Rainbow Pizzelle

Photo by Stephanie Knewasser

From the kitchen of Stephanie Knewasser

Mix:

3 eggs

1 tsp vanilla

1/4 c & 2 Tbsp oil

1/3 c & 1Tbsp sugar

1 1/4 c flour

1 tsp baking powder

pinch salt

Drop by heaping teaspoon onto a hot pizzelle iron.

Cover with: confetti sprinkles

Don’t be stingy.

Keep closed as it sizzles and steams.

Done when edges are golden, 30 seconds to a minute.

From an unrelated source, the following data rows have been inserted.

/-- R130, R441, R445, R446: a linked GMM waits at its instruction until its three partners stand there, and then every
one of the four goes on with its own operation: row i of its executing threads, with its own A; of the 64 columns, the
member m of the lock set supplies columns 16m to 16m+15, from the B of its own active threads of those numbers; every
other cell stays. Outside a lock set of four it faults LINK_PARTNER, and with a member that has left grid mode that
member faults GRID_STATE. The cells are stated for modes that round without draws. -/
def Obligations.LinkedGridResults : Prop :=
  ∀ (s s2 : State) (c : Ctx) (g : Group) (z : Bool) (a b : BitVec 8) (f : Nat × Nat), s.ctx = some c → c.single = false →
    FMap.find s.groups c.gid = some g → g.grid = true → g.gridOps.length < 255 → gmmRegOk c.allot a = true → gmmRegOk c.allot b = true → c.mustWait false = false →
    NoTokens s c →
    let rowBits := fun (m : LinkedAt) (i : Nat) => (m.c.regs.getO 7 i).toNat % 65536
    let colBits := fun (n : LinkedAt) (j : Nat) => (n.c.regs.getO 7 j).toNat / 65536 % 65536
    let product := fun (sparse : Bool) (m n : LinkedAt × Nat × Nat) (i j k : Nat) =>
      if sparse = false ∨ bitAt (rowBits m.1 i) k && bitAt (colBits n.1 j) k then
        dotProduct ((gmmElems m.1.c.regs m.2.1 i m.1.a).getD k (.zero false)) ((gmmElems n.1.c.regs n.2.2 j n.1.b).getD k (.zero false))
      else .zero false
    let writes := fun (m n : LinkedAt × Nat × Nat) (i j : Nat) => m.1.c.exec.getLsbD i = true ∧ n.1.c.split.mask.getLsbD j = true
    let linked := fun (i : Instr) (sparse : Bool) (D : Nat) =>
      (g.ident.lk4 = false → Raises i s c fLinkPartner c.split.mask 0#64) ∧
      (g.ident.lk4 = true → gridIds c true a b s = (.ok f, s2) → ReadsOnly s s2 → s2.linkedGone c.gid = false →
        let s3 := s2.stay c c (.linked D a.toNat b.toNat)
        let l := (s3.lockSet c.gid).filterMap s3.linkedAt
        (l.length < 4 → exec i s = .next s3 ∧ WaitsFor s3 c (.linked D a.toNat b.toNat)) ∧
        (∀ m, 4 ≤ l.length → l.find? (fun m => !m.g.grid) = some m → ∃ r, r.code = fGridState ∧ r.mask = m.c.split.mask ∧
          exec i s = .next (s3.raise m.c m.c ((encode (linkedInstr m.d m.a m.b)).getD 0#32) r)) ∧
        (∀ q s4, 4 ≤ l.length → (∀ m ∈ l, m.g.grid = true) → (∀ m ∈ l, ∀ n ∈ l, m.d = n.d ∧ m.c.idb = n.c.idb) → (∀ m ∈ l, bitAt m.d 0 = sparse) →
          linkedIds l s3 = (.ok q, s4) → s4.groups = s3.groups → (l.map (fun m => m.gid)).Nodup →
          ∃ t, exec i s = .next t ∧ ∀ m ∈ q, OfGroup t m.1.gid (fun g' =>
            (∃ op, g'.gridOps = m.1.g.gridOps ++ [op] ∧ op.isGmm = true ∧ (sparse = false → op.phase = if m.2.1 = 2 ∨ m.2.2 = 2 then 16 else 8)) ∧
            (∃ sp, FMap.find g'.table m.1.entry = some sp ∧ sp.pc = m.1.c.split.pc + 4#64 ∧ sp.wait = .none) ∧
            ((l.map (fun m => m.g.ident.grpix % 4)).Nodup → modeRndCode m.1.c.regs.mode ≠ 5 →
              ∀ n ∈ q, ∀ i j, i < 64 → j < 64 → n.1.g.ident.grpix % 4 = j / 16 →
                (writes m n i j → g'.cell i j = gridStep m.1.c.regs.mode (bitAt m.1.d 2) (m.1.g.cell i j) 0 ((List.range 16).map (product sparse m n i j))) ∧
                (¬ writes m n i j → g'.cell i j = m.1.g.cell i j)))))
    linked (.gmmLinked z a b) false (if z then 6 else 2) ∧ linked (.gmmLinkedSparse z a b) true (if z then 7 else 3)

/-- R39, R172 to R174, R446: a grid operation that is its quadrant's oldest ends at its tick, counted in the quadrant's
free ticks: its cells are written to the
accumulators, and nothing else of the registers changes. -/
def Obligations.GridOperationCompletes : Prop :=
  ∀ (s : State) (gid : Nat) (g : Group) (op : GridOp) (r : List GridOp), FMap.find s.groups gid = some g → g.gridOps = op :: r → g.status = .running →
    (s.core (coreOf gid)).gridOrder.find? (fun k => decide (hidOf k = hidOf gid)) = some gid → op.due ≤ s.freeNow (hidOf gid) →
    ∃ t, exec (.gridOpComplete gid) s = .next t ∧ KeepsMemory s t ∧ (∀ k, k ≠ gid → FMap.find t.groups k = FMap.find s.groups k) ∧
      OfGroup t gid (fun g' => g' = { g with regs := g'.regs, gridOps := r, lastG := g'.lastG, spin := g'.spin } ∧ g'.regs.o = g.regs.o ∧ g'.regs.l = g.regs.l ∧ g'.regs.mode = g.regs.mode ∧
        g'.regs.cvmode = g.regs.cvmode ∧ (op.isGmm = true → g'.lastG = op.phase) ∧ (op.isGmm = false → g'.lastG = g.lastG) ∧
        (∀ n k, n < 64 → k < 64 → g'.regs.getV n k = g.regs.getV n k) ∧
        (FMap.rising 0 op.cells = true → (∀ q ∈ op.cells, q.1 < 4096) → ∀ i j, i < 64 → j < 64 → g'.regs.getV (64 + j) i = (FMap.find op.cells (i * 64 + j)).getD (g.regs.getV (64 + j) i)))

/-- R450: GPACK packs cells of its column group into each executing thread's D, by the format of EXTV; no latch. -/
def Obligations.GridPackResults : Prop :=
  ∀ (s : State) (c : Ctx) (d a : BitVec 8), s.ctx = some c → c.single = false → c.extv.toNat < 16 → gpackFormats.contains c.extv.toNat = true →
    let fmt := c.extv.toNat
    let w := fmtBits fmt
    let per := 32 / w
    let col := (c.regs.read32 c.xi c.lane a).toNat % 64 / per * per
    dst32Ok c.allot d = true → src32Ok c.allot false a = true → c.mustWait true = false → 64 + col + per ≤ c.allot → cvDraws c fmt per = 0 →
    ∃ r, Retires (.gpack d a) s c r c.seed (c.split.pc + 4#64) ∧ Received c.regs c.exec d (fun t => [lo32 (packElems w ((List.range per).map (fun e =>
      convertTo c.regs.cvmode (modeRnd c.regs.mode) 0 fmt (decodeFloat fmtF32 (c.regs.getV (64 + col + e) t).toNat))))]) r

/-- R433, R451: the tile panels complete: thread t's bytes stand at offset + size * t of the tile store. -/
def Obligations.TilePanelResults : Prop :=
  ∀ (s : State) (c : Ctx) (d a : BitVec 8) (blk : Block), s.ctx = some c → c.single = false → c.txLanes s = 0#64 → s.blockOf c.gid = some blk → c.extv.toNat < 3 →
    let size := if c.extv.toNat = 0 then 16 else if c.extv.toNat = 1 then 32 else 8
    let o := (c.regs.read32 c.xi c.lane a).toNat
    src32Ok c.allot false a = true → c.mustWait (touchesAcc (size / 4) d || touchesAcc 1 a) = false → o % size = 0 →
    (∀ t, c.exec.getLsbD t = true → o + size * t + size ≤ blk.tiSize) →
    (panelOk c.allot size false d = true →
      ∃ t, exec (.gstp d a) s = .next t ∧ GoesOn t c c.regs c.seed (c.split.pc + 4#64) ∧ KeepsOtherGroups s t c.gid ∧ KeepsOtherPools s t c ∧
        (∀ R, R ≠ .tile → regionMem t c R = regionMem s c R) ∧
        regionMem t c .tile = (threadsOf c.exec).foldl (fun m k => putBytes m (o + size * k)
          (if size = 8 then bytesLE 8 (c.regs.read64 c.xi k d).toNat else ((List.range (size / 4)).map (fun i => bytesLE 4 (c.regs.readRun k d i).toNat)).flatten)) (regionMem s c .tile)) ∧
    (panelOk c.allot size true d = true → (∀ t, c.exec.getLsbD t = true → s.poolPoisoned (c.block s) (.ti (o + size * t)) = false) →
      ∃ t r, exec (.gldp d a) s = .next t ∧ GoesOn t c r c.seed (c.split.pc + 4#64) ∧ KeepsMemory s t ∧ KeepsOtherGroups s t c.gid ∧
        Received c.regs c.exec d (fun t => (List.range (size / 4)).map (fun i => BitVec.ofNat 32 (readMem (regionMem s c .tile) (o + size * t) size / 2 ^ (32 * i)))) r)
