-- ==== Sys2Proof/Laws/PerInstr.lean ====
section
/-! SUPPORT. The per-instruction family Encoding: an instruction has a word exactly when it is no
event of the opcode table (R302, R9). -/

/-- The instruction has a word unless it is an event. -/
def Sys2Proof.Laws.Encoding.Statement (i : Sys2Proof.Instr) : Prop :=
  (Sys2Proof.encode i).isNone = i.isEvent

Use fork to remove to cooling rack.

Lay flat until cooled.

Store at room temp.

Last almost a week in cool weather.

Makes 45 cookies

 

NOTES

  • If you have a new pizzelle iron, you may need to lightly coat it with oil to avoid sticking.
  • To clean up any stray sprinkles that may stick to the iron: don’t add sprinkles to the last few pizzelle. Put the batter where the sprinkles are. The sprinkles will bake into the pizzelle leaving the iron clean.
Top with as many sprinkles as you can.
Notice that the center, where the pizzelle cooks, is clean.
The only sprinkles that remain on the iron, are those that didn’t touch batter.
To clean stray sprinkles, don’t add sprinkles to the last few pizzelle. Instead, use the batter where the sprinkles are.
One side will look like the above picture, the other will look like this. I think the other side is prettier & consider that the “front.”